I'd appreciate if you have any ideas of how to accomplish this. I welcome different approaches.
Thank you.
EDIT
A simple example is given below. It attempts to solve the van der Pol equation by changing the mu parameter randomly. This is the main idea I have at the moment, which doesn't work because of the problems mentioned above.
This is the main model with the subsystem:
This is the subsystem:
This is the MATLAB Function block implementation (note that there's an error in the @ symbol, since defining function_handle objects isn't allowed):
回答1:
Just use the MATLAB Function block as a wrapper. Put the bulk of your code into a "standard" MATLAB function (i.e. one callable from MATLAB, not the MATLAB Function block) and call that function (after defining it as coder.extrinsic) from the MATLAB Function block.
回答2:
This will be a bit more complex than Phil Goddard's solution. The advantage is that it will allow you to generate standalone code, if necessary, whereas extrinsic functions are not compatible with standalone code generation.
The functions ode23 and ode45 are supported for code generation as of MATLAB R2014b so this applies if your MATLAB release is at least that new. Supposing so, the main limitation you are seeing is that anonymous functions are not supported for code generation.

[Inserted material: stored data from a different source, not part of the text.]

-- ==== Sys2Proof/Proofs/BetterClose.lean ====
section
/-! SUPPORT. A window close at which the class changes to LOW or NORMAL: its event, the measurement that may start, and what the
status block shows (R128, R139, R141, R152, R154). -/

namespace Sys2Proof.Machine

/-! ### The window's close (R134, R136 to R139) -/

/-- The minimum of a window into which a last sample is taken. -/
def windowMinimum (u : SupplyMonitor) (mV : Nat) : Nat := (u.minimum.map (min · mV)).getD mV

/-- The monitor at a window close with its minimum, the class not yet changed (R136). -/
def closedMonitor (u : SupplyMonitor) (m : Nat) : SupplyMonitor :=
  { enterCriteria u with firstClose := false, lastMinimum := m, count := 0, minimum := none }

/-- The tenth sample closes its window. -/
theorem takeSample_of_last {mV : Nat} {s : State} (h : 9 ≤ s.smn.count) :
    takeSample mV s = closeWindow (windowMinimum s.smn mV) s := by
  rw [takeSample, if_neg (by omega), windowMinimum]
  cases s.smn.minimum <;> rfl

/-- A close that keeps the class shows the minimum alone; another changes the class. -/
theorem closeWindow_cases (m : Nat) (s : State) :
    (closeWindow m s = supplyStatus { s with smn := closedMonitor s.smn m }) ∨
    ∃ new, new ≠ s.smn.cls ∧
      closeWindow m s = supplyStatus (retarderEvent (changeClass new m) { s with smn := closedMonitor s.smn m }) := by
  by_cases h : decidedClass (enterCriteria s.smn) m = s.smn.cls
  · exact .inl (congrArg supplyStatus (if_pos h))
  · exact .inr ⟨_, h, congrArg supplyStatus (if_neg h)⟩

/-! ### The start of a measurement that waited for the class (R128) -/

/-- The start of a waiting measurement where the class leaves CRITICAL. -/
def startAfter (before : SupplyClass) (s : State) : State := if before = .critical then startIfAllowed s else s

/-- The unit after it. -/
def unitAfter (before new : SupplyClass) (clock : Nat) (u : DrumUnit) : DrumUnit :=
  if before = .critical then started new clock u else u

/-- The drum it starts. -/
def begunAfter (before new : SupplyClass) (u : DrumUnit) : Option (Fin 6) :=
  if before = .critical then begins new u else none

theorem startAfter_eq_mem (before : SupplyClass) (s : State) :
    startAfter before s =
      { s with dtu := unitAfter before s.smn.cls s.clock s.dtu, mem := (startAfter before s).mem } := by
  unfold startAfter unitAfter
  split_ifs
  · exact startIfAllowed_eq_mem s
  · rfl

theorem startAfter_stored (before : SupplyClass) {s : State} (hm : s.mem.wf = true) :
    (startAfter before s).mem.wf = true ∧
      ShowsBegun (unitAfter before s.smn.cls s.clock s.dtu) s.clock (begunAfter before s.smn.cls s.dtu) s.mem
        (startAfter before s).mem ∧
      KeepsOutside (begunRow (begunAfter before s.smn.cls s.dtu)) s.mem (startAfter before s).mem := by
  unfold startAfter unitAfter begunAfter
  split_ifs
  · exact ⟨startIfAllowed_mem_wf hm, startIfAllowed_stored hm⟩
  · exact ⟨hm, nofun, fun _ _ => rfl⟩

/-! ### The class change (R139) -/

/-- The state in which the new class is named and its event handed over. -/
def classReported (new : SupplyClass) (m : Nat) (s : State) : State :=
  raiseEvent .supplyClass new.code m s.smn.cls.code.toNat { s with smn := { s.smn with cls := new } }

/-- A change to LOW or NORMAL: the event, the start, and the formation of the allowed stage. -/
theorem changeClass_better {new : SupplyClass} (h : new ≠ .critical) (m : Nat) (s : State) :
    changeClass new m s = formAllowed (startAfter s.smn.cls (classReported new m s)) := by
  simp only [changeClass, if_neg h]
  rfl

theorem reactCritical_smn (s : State) : (reactCritical s).smn = s.smn := by
  rw [reactCritical, formCut_smn, forEach_keeps State.smn channelCritical_smn, regulatorCritical]
  split_ifs <;> simp [regulatorStatus]

/-- A change to any class names it. -/
theorem changeClass_cls (new : SupplyClass) (m : Nat) (s : State) : (changeClass new m s).smn.cls = new := by
  have hstart (u : State) : (if s.smn.cls = .critical then startIfAllowed u else u).smn = u.smn := by
    split_ifs
    · rw [startIfAllowed_eq_mem]
    · rfl
  have hreact (u : State) : (if new = .critical then reactCritical u else u).smn = u.smn := by
    split_ifs
    · exact reactCritical_smn u
    · rfl
  simp only [changeClass, formAllowed_smn, hstart, hreact, raiseEvent_smn]

/-- The supply fields shown behind a class change (R141). -/
def closedFields (u : SupplyMonitor) : List (Nat × List Byte) :=
  [(26, [u.cls.code]), (28, le16 (BitVec.ofNat 16 u.lastMinimum))]

theorem supplyStatus_eq (s : State) : supplyStatus s = rewriteStatus (closedFields s.smn) s := rfl

theorem retarderEvent_eq_mem (f : State → State) (s : State) :
    retarderEvent f s = { f s with mem := (retarderEvent f s).mem } := by
  simp only [retarderEvent]
  split_ifs
  · rfl
  · exact rewriteStatus_eq ..

/-- The monitor and the arbiter as they stand when the class is named. -/
def closedState (m : Nat) (s : State) : State :=
  { s with pcu := granted s.clock s.pcu, smn := closedMonitor s.smn m }

/-- The frame handed over is that of the class change on the state before the close. -/
theorem classReported_alike (new : SupplyClass) (m : Nat) (s : State) :
    Alike (classReported new m (closedState m s)) (raiseEvent .supplyClass new.code m s.smn.cls.code.toNat s) := by
  have halike : Alike { closedState m s with smn := { (closedState m s).smn with cls := new } } s := ⟨rfl, rfl, rfl⟩
  exact halike.raiseEvent ..

/-- Everything but the memory after a close to LOW or NORMAL. -/
theorem better_eq {new : SupplyClass} (h : new ≠ .critical) (m : Nat) (s : State) :
    ∃ mem, supplyStatus (retarderEvent (changeClass new m) (closedState m s)) =
      { s with
        pcu := granted s.clock s.pcu, smn := { closedMonitor s.smn m with cls := new }, mem := mem
        dtu := unitAfter s.smn.cls new s.clock s.dtu
        rbu := formedRetarder { s with
          pcu := granted s.clock s.pcu, smn := { closedMonitor s.smn m with cls := new }
          dtu := unitAfter s.smn.cls new s.clock s.dtu }
        lnc := (raiseEvent .supplyClass new.code m s.smn.cls.code.toNat s).lnc } := by
  have hreported : classReported new m (closedState m s) =
      { s with
        pcu := granted s.clock s.pcu, smn := { closedMonitor s.smn m with cls := new }
        lnc := (raiseEvent .supplyClass new.code m s.smn.cls.code.toNat s).lnc
        mem := (classReported new m (closedState m s)).mem } := by
    rw [← (classReported_alike new m s).lnc]
    exact raiseEvent_eq ..
  refine ⟨(supplyStatus (retarderEvent (changeClass new m) (closedState m s))).mem, ?_⟩
  rw [supplyStatus_eq, rewriteStatus_eq, retarderEvent_eq_mem, changeClass_better h, formAllowed_eq_formed,
    startAfter_eq_mem, hreported]
  rfl

theorem better_event_smn {new : SupplyClass} (h : new ≠ .critical) (m : Nat) (s : State) :
    (retarderEvent (changeClass new m) (closedState m s)).smn = { closedMonitor s.smn m with cls := new } := by
  rw [retarderEvent_smn, changeClass_better h, formAllowed_smn, startAfter_eq_mem]
  exact raiseEvent_smn ..

theorem better_event_clock {new : SupplyClass} (h : new ≠ .critical) (m : Nat) (s : State) :
    (retarderEvent (changeClass new m) (closedState m s)).clock = s.clock := by
  rw [retarderEvent_clock, changeClass_better h, formAllowed_clock, startAfter_eq_mem]
  exact raiseEvent_clock ..

/-! ### The memory after a close to LOW or NORMAL (R130, R141, R154) -/

/-- What the status block's rewrites at a close change. -/
def closeSpans : List (Nat × Nat) := [(0x40, 2), (0x5A, 1), (0x5C, 2), (0x5E, 4), (0x64, 4)]

theorem ShowsBegun.to {u : DrumUnit} {clock : Nat} {begun : Option (Fin 6)} {m k t : Memory} (h : ShowsBegun u clock begun m k)
    (heq : ∀ a, 0x380 ≤ a → a < 0x3E0 → t.read a = k.read a) : ShowsBegun u clock begun m t := by
  intro d hd
  obtain ⟨hword, hrow⟩ := h d hd
  have hwithin := drumRow_within d
  refine ⟨(drumRow_word_congr heq d).trans hword, hrow.of_read_eq fun a hlo hhi => heq a (by omega) ?_⟩
  rw [drumRowBytes_length] at hhi
  omega

/-- The monitor's fields are shown with the stamp, the edition raised by 2 (R141). -/
theorem supplyStatus_stored {s : State} (hm : s.mem.wf = true) :
    HoldsAt (supplyStatus s).mem 0x5A [s.smn.cls.code] ∧
      HoldsAt (supplyStatus s).mem 0x5C (le16 (BitVec.ofNat 16 s.smn.lastMinimum)) ∧
      HoldsAt (supplyStatus s).mem 0x64 (le32 s.stamp) ∧
      (supplyStatus s).mem.word 0x40 = s.mem.word 0x40 + 2 ∧
      KeepsOutside [(0x40, 2), (0x5A, 1), (0x5C, 2), (0x64, 4)] s.mem (supplyStatus s).mem := by
  have hapart : (closedFields s.smn ++ [(36, le32 0)]).Pairwise FieldsApart := by
    simp [closedFields, FieldsApart, le16, le32]
  obtain ⟨hfields, hstamp⟩ := rewriteStatus_stored hapart hm
  refine ⟨hfields _ (List.mem_cons_self), hfields _ (List.mem_cons_of_mem _ (List.mem_singleton_self _)), hstamp,
    rewriteStatus_edition _ hm (by simp), fun a ha => ?_⟩
  simp only [List.mem_cons, List.not_mem_nil, or_false, forall_eq_or_imp, forall_eq] at ha
  obtain ⟨hedition, hclass, hminimum, hstamp⟩ := ha
  refine rewriteStatus_outside hm hedition hstamp fun f hf => ?_
  simp only [List.mem_cons, List.not_mem_nil, or_false] at hf
  rcases hf with rfl | rfl
  · exact hclass
  · exact hminimum

/-- The state after the event and the start, before the stage is formed. -/
def betterState (new : SupplyClass) (m : Nat) (s : State) : State :=
  startAfter s.smn.cls (classReported new m (closedState m s))

theorem changeClass_better_mem {new : SupplyClass} (h : new ≠ .critical) (m : Nat) (s : State) :
    (changeClass new m (closedState m s)).mem = (betterState new m s).mem := by
  rw [changeClass_better h, formAllowed_mem]
  rfl

section

variable {new : SupplyClass} {m : Nat} {s : State} (hm : s.mem.wf = true)

include hm

/-- The event leaves every byte below the lanes, and the start the row of the drum it starts. -/
theorem betterState_stored :
    (betterState new m s).mem.wf = true ∧
      ShowsBegun (unitAfter s.smn.cls new s.clock s.dtu) s.clock (begunAfter s.smn.cls new s.dtu) s.mem
        (betterState new m s).mem ∧
      KeepsOutside (begunRow (begunAfter s.smn.cls new s.dtu))
        (raiseEvent .supplyClass new.code m s.smn.cls.code.toNat s).mem (betterState new m s).mem := by
  have hreported := (classReported_alike new m s).mem
  have hwf : (classReported new m (closedState m s)).mem.wf = true := by
    rw [hreported]
    exact raiseEvent_wf _ _ _ _ hm
  obtain ⟨hstart, hbegun, hkept⟩ := startAfter_stored s.smn.cls hwf
  obtain ⟨hcls, hclock, hdtu⟩ : (classReported new m (closedState m s)).smn.cls = new ∧
      (classReported new m (closedState m s)).clock = s.clock ∧ (classReported new m (closedState m s)).dtu = s.dtu := by
    simp [classReported, closedState]
  rw [hcls, hclock, hdtu, hreported] at hbegun
  rw [hcls, hdtu, hreported] at hkept
  exact ⟨hstart, hbegun.from (drumRow_word_congr fun _ _ _ => raiseEvent_read_below _ _ _ _ hm (by omega)), hkept⟩

theorem betterState_read {a : Nat} (ha : a < 0x380) : (betterState new m s).mem.read a = s.mem.read a := by
  obtain ⟨-, -, hkept⟩ := betterState_stored (new := new) (m := m) hm
  refine (hkept a fun x hx => ?_).trans (raiseEvent_read_below _ _ _ _ hm (by omega))
  obtain ⟨d, -, rfl⟩ := List.mem_map.1 hx
  have := drumRow_within d
  dsimp only
  omega

theorem better_stored (h : new ≠ .critical) {t : State}
    (ht : t = supplyStatus (retarderEvent (changeClass new m) (closedState m s))) :
    HoldsAt t.mem 0x5A [new.code] ∧ HoldsAt t.mem 0x5C (le16 (BitVec.ofNat 16 m)) ∧
      ShowsRetarder s.rbu t.rbu s.mem t.mem ∧ HoldsAt t.mem 0x64 (le32 s.stamp) ∧
      t.mem.word 0x40 = s.mem.word 0x40 + 2 + retarderRise s.rbu t.rbu ∧
      ShowsBegun (unitAfter s.smn.cls new s.clock s.dtu) s.clock (begunAfter s.smn.cls new s.dtu) s.mem t.mem ∧
      KeepsOutside (closeSpans ++ begunRow (begunAfter s.smn.cls new s.dtu))
        (raiseEvent .supplyClass new.code m s.smn.cls.code.toNat s).mem t.mem := by
  obtain ⟨hwf, hbegun, hkeptStart⟩ := betterState_stored (new := new) (m := m) hm
  have hstart {a : Nat} (ha : a < 0x380) := betterState_read (new := new) (m := m) hm ha
  rw [← changeClass_better_mem h] at hwf hbegun hkeptStart
  simp only [← changeClass_better_mem h] at hstart
  obtain ⟨hnew, hsame, hrise, hkeptEvent⟩ := retarderEvent_stored (changeClass new m) (s := closedState m s) hwf
  obtain ⟨hclass, hminimum, hstamp, hedition, hkeptStatus⟩ := supplyStatus_stored (retarderEvent_wf hwf)
  have hrbu : t.rbu = (changeClass new m (closedState m s)).rbu := by
    rw [ht, supplyStatus_eq, rewriteStatus_rbu, retarderEvent_rbu]
  rw [better_event_smn h, ← ht] at hclass hminimum
  rw [State.stamp, better_event_clock h, ← ht] at hstamp
  rw [← ht] at hedition hkeptStatus
  rw [← hrbu] at hnew hsame hrise
  simp only [KeepsOutside, List.forall_mem_cons, List.not_mem_nil, false_imp_iff, implies_true, and_true]
    at hkeptStatus hkeptEvent
  refine ⟨hclass, hminimum, ⟨fun hne => ?_, fun heq a hlo hhi => ?_⟩, hstamp, ?_, ?_, fun a ha => ?_⟩
  · have hlength : (retarderBytes t.rbu).length = 4 := rfl
    exact (hnew hne).of_read_eq fun a hlo hhi => hkeptStatus a (by omega)
  · rw [hkeptStatus a (by omega), hsame heq, hstart (by omega)]
  · rw [hedition, hrise, Memory.word_congr (hstart (by omega)) (hstart (by omega))]
    exact add_right_comm ..
  · exact hbegun.to fun a hlo hhi => (hkeptStatus a (by omega)).trans (hkeptEvent a (by omega))
  · rw [List.forall_mem_append] at ha
    obtain ⟨hspans, hrow⟩ := ha
    simp only [closeSpans, List.forall_mem_cons, List.not_mem_nil, false_imp_iff, implies_true, and_true] at hspans
    exact (hkeptStatus a (by omega)).trans ((hkeptEvent a (by omega)).trans (hkeptStart a hrow))

end

/-- Settles O34: a class that gets better is reported, lets a waiting measurement start, and forms the allowed stage. -/
theorem betterClose : Obligations.BetterClose := by
  intro code due m s t hheld hc hdue hcount hmin hexec hcls hnot
  have hclosed : t = closeWindow m { s with pcu := granted s.clock s.pcu } := by
    have ht := exec_sampleCompletion (code := code) hheld hc hdue
    rw [hexec, takeSample_of_last (s := { s with pcu := granted s.clock s.pcu }) hcount] at ht
    rw [hmin]
    exact Host.Outcome.next.inj ht
  rcases closeWindow_cases m { s with pcu := granted s.clock s.pcu } with hkept | ⟨new, -, hchanged⟩
  · refine absurd ?_ hcls
    rw [hclosed, hkept, supplyStatus_eq, rewriteStatus_smn]
    rfl
  · have ht : t = supplyStatus (retarderEvent (changeClass new m) (closedState m s)) := hclosed.trans hchanged
    have hbetter : new ≠ .critical := by
      rw [ht, supplyStatus_eq, rewriteStatus_smn, retarderEvent_smn, changeClass_cls] at hnot
      exact hnot
    obtain ⟨mem, hall⟩ := better_eq hbetter m s
    rw [← ht] at hall
    have hnew : t.smn.cls = new := by rw [hall]
    have hunit : t.dtu = unitAfter s.smn.cls new s.clock s.dtu := by rw [hall]
    rw [hnew]
    refine ⟨?_, fun hm => ?_⟩
    · rw [hall]
      rfl
    · rw [hunit]
      exact better_stored hm hbetter ht

end Sys2Proof.Machine
end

Simulate Anonymous Function Parameters with Persistent Variables
However, these parameterized anonymous functions can be simulated using a normal function with a persistent. To simulate your function with the parameter mu, make a MATLAB file odefcn.m:
function x = odefcn(t,y)
%#codegen
persistent mu;
if isempty(mu)
% Adjust based on actual size, type and complexity
mu = 0;
end
if ischar(t) && strcmp(t,'set')
% Syntax to set parameter
mu = y;
else
x = [y(2); mu*(1-y(1)^2)*y(2)-y(1)];
end
Then in the MATLAB Function Block, use:
function y = fcn(mu)
%#codegen
% Set parameter
odefcn('set',mu);
% Solve ODE
[~,Y] = ode45(@odefcn,[0, 20], [2; 0]);
y = Y(end,1);
That should work both for simulation and for code generation. You can just add more arguments to odefcn if you need more parameters.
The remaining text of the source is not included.